2012 Chef of the Year Alyn Williams takes a (very) brief breather from his hectic schedule for a catch-up with Fed Up & Drunk…

Your menus display a great sense of imagination. Where do you get your inspiration and ideas from? Do you ever experience creative blocks?
I like to look at dishes from different angles. Some of our dishes are playful, with nostalgic references like the walnut whip or the tom yum prawn crackers. Others are more serious with a focus on different techniques. Flavour, seasonality and provenance are at the centre of all of our dishes.

I am quite creative and inquisitive, as is Richard, my sous chef, so between us we keep the menus evolving. Sometimes you have flashes of creativity and at other times, inspiration is a little slower to arrive.

How has the style or concept of your food changed and evolved over the years, if at all?
As a chef I think your food is always evolving fractionally on a daily basis; every time you change a dish, you are travelling somewhere. The world of information has also become so large and fast-paced that we are seeing what other chefs are developing so much quicker, and often that can feed into your own ideas and direction you want to take your food in.

You’ve worked with your fair share of influential chefs. Is there anyone who has really left their mark on you?
I think out of all of them I would have to say Mark Askew. He was Gordon’s executive chef while I was sous chef at Restaurant Gordon Ramsay in Chelsea. His eye for detail was phenomenal; he would spot the slightest mistake from a hundred yards. He left a great impression on me.

CHEFstock, where you collaborated with various chefs to create some exciting menus, was a resounding success. How did the preparations go? Had it been a long time in the making?
We decided on the CHEFstock idea about a year ago. I drew up a wish-list of all the chefs that I was keen to involve and I have to say that I was pleasantly surprised and very humbled when the first four came back with a yes! The guest chefs were in the driving seat with the menus as it’s mostly about them being able to show our guests what they do. I worked my own dishes around them to complement them as best I can which, hopefully, resulted in nice, harmonious menus.

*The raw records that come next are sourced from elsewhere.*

-- ==== Sys2Proof/Machine/Ports.lean ====
section
/-! DEFINITION. What travels at the block's ports (spec R56): a command with its operands, a reset, a response. -/

namespace Sys2Proof.Machine

/-- One issued command as the host presents it at the command port (R56, R59). `len` is carried 64 bits wide, the
widest native width; the port is its low `NW` bits. `opd` is what the host offers on the operand stream for this
command, index 0 first. -/
structure Command where
  op : Byte
  val : BitVec 128
  len : BitVec 64
  opd : List Byte
  deriving DecidableEq, Repr

/-- What the host can do to the block (R192): issue a command, or apply reset. -/
inductive HostEvent where
  | command (c : Command)
  | reset
  deriving DecidableEq, Repr

/-- The status of a response (R150). -/
inductive Status where
  /-- The command completed. -/
  | ok
  /-- One complete frame was removed from RXB. -/
  | frame
  /-- No complete frame yet; a soft signal, not an error. -/
  | none
  /-- The input of a decode ended before a terminator byte. -/
  | insufficient
  /-- A varint did not end within `maxlen(W)` bytes. -/
  | overflow
  /-- A length above `MAX_LEN`. -/
  | tooLarge
  /-- The bytes to append exceed the free space of the buffer. -/
  | noSpace
  /-- A reserved command word. -/
  | illegal
  deriving DecidableEq, Repr

/-- The response to one command (R60). A field that R60 does not name for the command and status is `none` here: the
port may then carry any value (U7), and the model says nothing of it (log 6). `len` is `rsp_len`, a count of `NW`
bits; `result` is the result byte stream, index 0 first. -/
structure Response where
  status : Status
  val : Option (BitVec 128)
  len : Option Nat
  result : List Byte
  deriving DecidableEq, Repr

end Sys2Proof.Machine
end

Was there anyone you were particularly excited to work with during the course of the event?
I was equally as excited about working with all of them. It was very humbling for me to have such great talented chefs coming to work in my kitchen. I’ve known Sat [Baines], Simon [Rogan] and Iggy [Chan] for a number of years, so I was particularly interested to meet and work alongside Bart. I hadn’t met him before but have been aware of him and his successful restaurant in Belgium for a couple of years now.

You had a very successful year last year, winning ‘National Chef of the Year’, making the top 15 in the UK’s 100 Best Restaurants, and earning three AA rosettes and a Michelin star. How did it feel to finally reach this level of success after so many years of hard work?
It is a great feeling each time we receive an award. They are always a real team effort, and we all felt proud of our achievements last year. I know that it will be difficult to get to our next set of goals, but at least we are now on the road!

So, what’s next on the agenda – do you still have any goals left to achieve?
There are always goals. We are still under two years old as a restaurant so it would be lovely to improve in almost every area. I’d like to think that we are still in our formative period here and that the food will continue to evolve and improve. I have a great team both in the kitchen and front of house. With a good team you can set your sights higher.

Have your career goals changed over the years?
I’ve always been ambitious but I’ve realised that you need to set yourself short-term achievable goals to finally reach where you want to end up. I have quite a few more stages to reach before I am properly happy with what I have done.

Are you still quite hands-on at your restaurant, or have you been able to transfer the reins and take more of a backseat in order to focus on other projects?  
I’m in the kitchen and on the pass more or less every day, six days a week. I do have other projects going on but I won’t take on so much that I can’t focus on The Westbury. I’ve already said that I have a good team and a fantastic sous chef but I don’t plan on taking a backseat any time soon.

After a busy week at the restaurant, do you still enjoy cooking at home or do you prefer to stay out of the kitchen?
Sunday is family day. I have two young sons so we try to do lots on my day off. After the dreaded homework we usually go to the cinema or play football and cricket in the park. My wife also needs my attention. So I don’t tend to do a lot of cooking at home.

Do you eat out often? What are your favourite restaurants at the moment? 
We usually eat out as a family on Sunday. It tends to be a good pizza or something quite casual. We all enjoy Indian food, so Sunday evening usually involves a trip to a nice Indian restaurant. I try to get out to eat once a month to try other restaurants in London. I have my favourites, amongst them.